In 2022 a team at Google Research and the Swiss Federal Institute of Technology in Zurich—Johannes von Oswald, Eyvind Niklasson, Ettore Randazzo, João Sacramento, Alexander Mordvintsev, Andrey Zhmoginov and Max Vladymyrov—showed that in-context learning follows the same basic computational procedure as standard learning, known as gradient descent. This procedure was not programmed; the system discovered it without help. “It would need to be a learned skill,” says Blaise Agüera y Arcas, a vice president at Google Research. In fact, he thinks LLMs may have other latent abilities that no one has discovered yet. “Every time we test for a new ability that we can quantify, we find it,” he says.

Although LLMs have enough blind spots not to qualify as artificial general intelligence, or AGI—the term for a machine that attains the resourcefulness of animal brains—these emergent abilities suggest to some researchers that tech companies are closer to AGI than even optimists had guessed. “They’re indirect evidence that we are probably not that far off from AGI,” Goertzel said in March at a conference on deep learning at Florida Atlantic University.
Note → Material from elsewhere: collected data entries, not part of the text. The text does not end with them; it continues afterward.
/-- R72, R77, R136: exactly the malformed records, IR_TDO and the reserved command codes have no event, and a step takes
such a record and changes nothing else. That they are dropped is the spec's decision D4, D5 (log entries 10, 11). -/
def Obligations.RecordsWithoutAnEventAreDropped : Prop :=
  (∀ p, (classify (.irTdi p) = none ↔ rawOk p = false) ∧ (classify (.drTdi p) = none ↔ rawOk p = false) ∧
    (classify (.drTdo p) = none ↔ rawOk p = false) ∧ classify (.irTdo p) = none ∧
    ∀ k, classify (.reserved k p) = none) ∧
  (∀ name rng, classify (.stateChange name rng) = some (.stateChange name rng)) ∧
  (∀ s r rest, s.input = r :: rest → classify r = none → step s = .next { s with input := rest })

/-- R120, R74: the ranges of a regular scan (R51) of `L` bits that starts at `t` with `p` samples a bit. That whole-event
annotations cover the whole capture is the spec's decision D3 (log entry 13). -/
def Obligations.RegularScanRanges : Prop :=
  ∀ (bits : BitString) (t p : Nat), bits ≠ [] →
    ∃ c, classifyCapture (Trace.scanAt bits t p) = .ok c ∧ c.bits = bits ∧
      evr c = ⟨t, t + p * bits.length⟩ ∧
      ∀ hi lo, lo ≤ hi → hi < bits.length → fieldRange c hi lo = ⟨t + p * lo, t + p * (hi + 1)⟩

/-! ## Encoding -/

/-- R40, R42, R83, R93: the record of a well-formed instruction decodes to it, under every configuration and dispatch
state. -/
def Obligations.DecodeOfEncodeIsTheInstruction : Prop :=
  ∀ (cfg : Config) (sel : Ls) (i : Instr), i.wellFormed cfg sel = true → decode cfg sel (encode cfg i) = .ok i

/-- R40, R42: what the decoder accepts is well formed, and the instruction's record is the record it came from. -/
def Obligations.EncodeOfDecodeIsTheRecord : Prop :=
  ∀ (cfg : Config) (sel : Ls) (r : Record) (i : Instr), decode cfg sel r = .ok i →
    i.wellFormed cfg sel = true ∧ encode cfg i = r

/-- Words of `opcode_table.json`, one or more of each format; the operands of a table word and the reading of a width in
whole bytes are the model's choice (log entry 7). -/
def Obligations.TableWordsDecodeToTheirRows : Prop :=
  (∃ r, decodeTableWord 4 0b0001 = some (.stReset r)) ∧
  (∃ n r, decodeTableWord 4 0b0000 = some (.stOther n r)) ∧
  (∃ c, decodeTableWord 8 0b00110000 = some (.irDtmcs c)) ∧
  (∃ c, decodeTableWord 8 0b00100000 = some (.irBypassZero c)) ∧
  (∃ p, decodeTableWord 3 0b010 = some (.irTdo p)) ∧
  (∃ c, decodeTableWord 7 0b0110100 = some (.driAbort c)) ∧
  (∃ c, decodeTableWord 7 0b1000011 = some (.droIdcode c)) ∧
  (∃ c, decodeTableWord 7 0b1001001 = some (.droApacc c)) ∧
  (∃ c, decodeTableWord 7 0b0111010 = some (.driUnhandled 0 c)) ∧
  (∃ p, decodeTableWord 3 0b101 = some (.dropReserved 0 p))

/-- R21: the codes of the `ls` register, both ways; the numbers are the spec's decision D32 (log entry 25). -/
def Obligations.LsCodesRoundTrip : Prop :=
  (∀ x : Ls, lsOfCode (lsCode x) = x) ∧ (∀ c : BitVec 4, lsCode (lsOfCode c) = c) ∧
  (∀ x y : Option Ls, lastCode x = lastCode y → x = y)

/-! ## Annotation Emitter -/

/-- R116, R132: a valid range appends one record, an invalid one sets the flag; nothing else changes. One text per record is
the spec's decision D41, the sticky flag its D30 (log entries 20, 23). -/
def Obligations.EmitAppendsOrRaisesTheFlag : Prop :=
  ∀ (r : SampleRange) (ch : Channel) (p : Payload) (s : State),
    (r.ss < r.es → emit r ch p s =
      ({ s with out := s.out ++ [⟨r.ss, r.es, ch, [render s.cfg.txt p], p⟩] }, true)) ∧
    (r.es ≤ r.ss → emit r ch p s = ({ s with faultIr := true }, false))

/-- R118: `emitState`. That `last` is kept when the annotation is dropped is an inference of the spec. -/
def Obligations.EmitStateAnnouncesOnce : Prop :=
  ∀ (r : SampleRange) (s : State),
    (s.last = some s.ls → emitState r s = s) ∧
    (s.last ≠ some s.ls → r.ss < r.es → emitState r s =
      { s with last := some s.ls, out := s.out ++ [⟨r.ss, r.es, .state, [lsName s.cfg.txt s.ls], .state s.ls⟩] }) ∧
    (s.last ≠ some s.ls → r.es ≤ r.ss → emitState r s = { s with faultIr := true })
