/-- The operation of each instruction. -/
def operation : Instr → Operation
  | .stReset rng => .tapReset rng
  | .stOther _ rng => .tapOther rng
  | .irDtmcs c => .load .dtmcs (evr c)
  | .irDmi c => .load .dmi (evr c)
  | .irBypass c => .load .bypass (evr c)
  | .irBypassZero c => .load .bypass (evr c)
  | .irIdcode c => .load .idcode (evr c)
  | .irAbort c => .load .abort (evr c)
  | .irDpacc c => .load .dpacc (evr c)
  | .irApacc c => .load .apacc (evr c)
  | .irUnknown c => .load .unknown (evr c)
  | .irTdo _ => .drop
  | .driIdle c => .data .idle .inbound c
  | .droIdle c => .data .idle .outbound c
  | .driReset c => .data .reset .inbound c
  | .droReset c => .data .reset .outbound c
  | .driBypass c => .data .bypass .inbound c
  | .droBypass c => .data .bypass .outbound c
  | .driIdcode c => .data .idcode .inbound c
  | .droIdcode c => .data .idcode .outbound c
  | .driAbort c => .data .abort .inbound c
  | .droAbort c => .data .abort .outbound c
  | .driUnknown c => .data .unknown .inbound c
  | .droUnknown c => .data .unknown .outbound c
  | .driDtmcs c => .data .dtmcs .inbound c
  | .droDtmcs c => .data .dtmcs .outbound c
  | .driDmi c => .data .dmi .inbound c
  | .droDmi c => .data .dmi .outbound c
  | .driDpacc c => .data .dpacc .inbound c
  | .droDpacc c => .data .dpacc .outbound c
  | .driApacc c => .data .apacc .inbound c
  | .droApacc c => .data .apacc .outbound c
  | .driUnhandled k c => .unhandled k c
  | .droUnhandled k c => .unhandled k c
  | .dropReserved _ _ => .drop

/-- The model's meaning of each operation. -/
def Operation.run : Operation → State → State
  | .drop, s => s
  | .tapReset rng, s => setls (.known .reset) rng (disarm (emitState rng s))
  | .tapOther rng, s => emitState rng s
  | .load sym rng, s => if oneShot sym then loadOneShot sym rng s else loadContinuous sym rng s
  | .data x d c, s => dispatchDr x d c s
  | .unhandled k c, s => dispatchUnhandled k c s

/-- Every instruction runs its operation, and answers a next state. -/
theorem exec_eq_run (i : Instr) (s : State) : exec i s = .next ((operation i).run s) := by
  cases i <;> rfl

/-! ### The closed form of an operation -/

/-- All that an accepted record does to the state: the operands of `recordEffect`, and the new `irsym` and `armed`. -/
structure Effect where
  rng : SampleRange
  via : Ls
  final : Ls
  body : List Emission
  irsym : Symbol
  armed : Bool

/-- The state that an effect leaves. -/
def Effect.apply (e : Effect) (s : State) : State :=
  { recordEffect s e.rng e.via e.final e.body with irsym := e.irsym, armed := e.armed }

/-- Where the state `x` sends a DR record that was dispatched with `sel` in `ls` (R94, R97, R98). -/
def lsAfterData (sel : Ls) (x : LState) (d : Dir) : Ls :=
  if x = .reset ∨ (expects x d = true ∧ completes x d = true) then .known .idle else sel

/-- What the state `x` emits for a DR record: nothing in a direction that it does not expect (R93). -/
def dataBody (cfg : Config) (x : LState) (d : Dir) (c : Capture) : List Emission :=
  if expects x d then bodyOrDegraded cfg x d c else []

/-- The effect of each operation; a dropped record has none. -/
def Operation.effect : Operation → State → Option Effect
  | .drop, _ => none
  | .tapReset rng, s => some ⟨rng, s.ls, .known .reset, [], s.irsym, false⟩
  | .tapOther rng, s => some ⟨rng, s.ls, s.ls, [], s.irsym, s.armed⟩
  | .load sym rng, s => some ⟨rng, s.ls, if oneShot sym then s.ls else .known (stateOf sym), [], sym, oneShot sym⟩
  | .data x d c, s =>
    some ⟨evr c, dispatchState s, lsAfterData (dispatchState s) x d, dataBody s.cfg x d c, s.irsym, false⟩
  | .unhandled k c, s =>
    some ⟨evr c, dispatchState s, dispatchState s, [⟨evr c, .diagnostic, .unhandled k⟩], s.irsym, false⟩
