-- ==== Sys2Proof/Machine/Deserializer.lean ====
section
/-! DEFINITION. The meaning of SHIFT_IN (41_shift_in.md R100 to R111). -/

namespace Sys2Proof.Machine

/-- SHIFT_IN (R102): the 26 primitives of `seq_in`, then the response `{OK, xform(ACC)}`; at the first primitive that fails, the
recovery of R134 and the response `{LINE_ERROR, 0x00}`. The data field is ignored (R63). `ACC` holds a free value until step 2
sets it (log 6). -/
def execShiftIn (_data : Byte) (s : State) : Host.Outcome State Fault Refusal :=
  accept s (runCommand (.shiftIn (Config.freeAcc s.draws)))

end Sys2Proof.Machine
end

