/-- R71: the assembler's words are the table's, an `imm8` outside `0..255` is refused, not masked, and a `;` starts a comment. -/
def Obligations.AssemblerEncodesOrRefuses : Prop :=
  (∀ imm, imm < 256 → assemble (.shiftOut imm) = .ok (.issue (encode (.shiftOut (BitVec.ofNat 8 imm))))) ∧
  (∀ imm, 256 ≤ imm → assemble (.shiftOut imm) = .error (.operandTooWide imm)) ∧
  assemble .shiftIn = .ok (.issue 0x200#10) ∧
  (∀ imm, imm < 1024 → assemble (.word imm) = .ok (.issue (BitVec.ofNat 10 imm))) ∧
  ∀ line comment : List Char, asmRead (line ++ ';' :: comment) = asmRead line

/-- R30, R6, R20: the constants of CFG are the ones the rules are written with: each engine's sequence asserts its latch-enable at
its active level first, and last returns it to the other; the recovery returns the clock to `clk_idle`; the transform is the
align shift and the invert mask. -/
def Obligations.ConfigurationIsTheBoards : Prop :=
  (∀ v : Byte, seqOut v 1 = .write .soLatch Config.cfg.so.latchActive ∧
    seqOut v 35 = .write .soLatch Config.cfg.so.latchActive.flip ∧ seqOut v 34 = .write .soClk Config.cfg.clkIdle) ∧
  seqIn 1 = .write .siLatch Config.cfg.si.latchActive ∧ seqIn 26 = .write .siLatch Config.cfg.si.latchActive.flip ∧
  seqIn 25 = .write .siClk Config.cfg.clkIdle ∧
  (∀ e : Engine, recoveryWrite e 1 = (e.clk, Config.cfg.clkIdle)) ∧
  ∀ r : Byte, xform r = (r <<< Config.cfg.siAlign) ^^^ Config.cfg.siInvert

/-- R141, R143, R65: no step of the machine stops, from any state at all; and after a step from a state whose session, if there is
one, is within the ranges of R25, no session is left. For a state with an open session this rests on log 5 (the step finishes
it), outside the ranges on log 9, for a host with nothing to issue on log 1, and for every primitive's answer on log 15. -/
def Obligations.EveryStepGoesOn : Prop :=
  ∀ s : State, ∃ t, step s = .next t ∧ ((∀ σ, s.session = some σ → σ.WF) → t.session = none)

/-- R22, R23, R25, R66: every step keeps the invariant: the session within its ranges, every response legal, no engine left
half-open, and `drv` and the answers used accounted for by the trace. -/
def Obligations.StepKeepsTheInvariant : Prop :=
  ∀ s t : State, s.Inv → step s = .next t → t.Inv
end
OpenAI’s plug-ins have given ChatGPT a modular architecture a little like that of the human brain. “Combining GPT-4 [the latest version of the LLM that powers ChatGPT] with various plug-ins might be a route toward a humanlike specialization of function,” says M.I.T. researcher Anna Ivanova.

At the same time, though, researchers worry the window may be closing on their ability to study these systems. OpenAI has not divulged the details of how it designed and trained GPT-4, in part because it is locked in competition with Google and other companies—not to mention other countries. “Probably there’s going to be less open research from industry, and things are going to be more siloed and organized around building products,” says Dan Roberts, a theoretical physicist at M.I.T., who applies the techniques of his profession to understanding AI.

And this lack of transparency does not just harm researchers; it also hinders efforts to understand the social impacts of the rush to adopt AI technology. “Transparency about these models is the most important thing to ensure safety,” Mitchell says.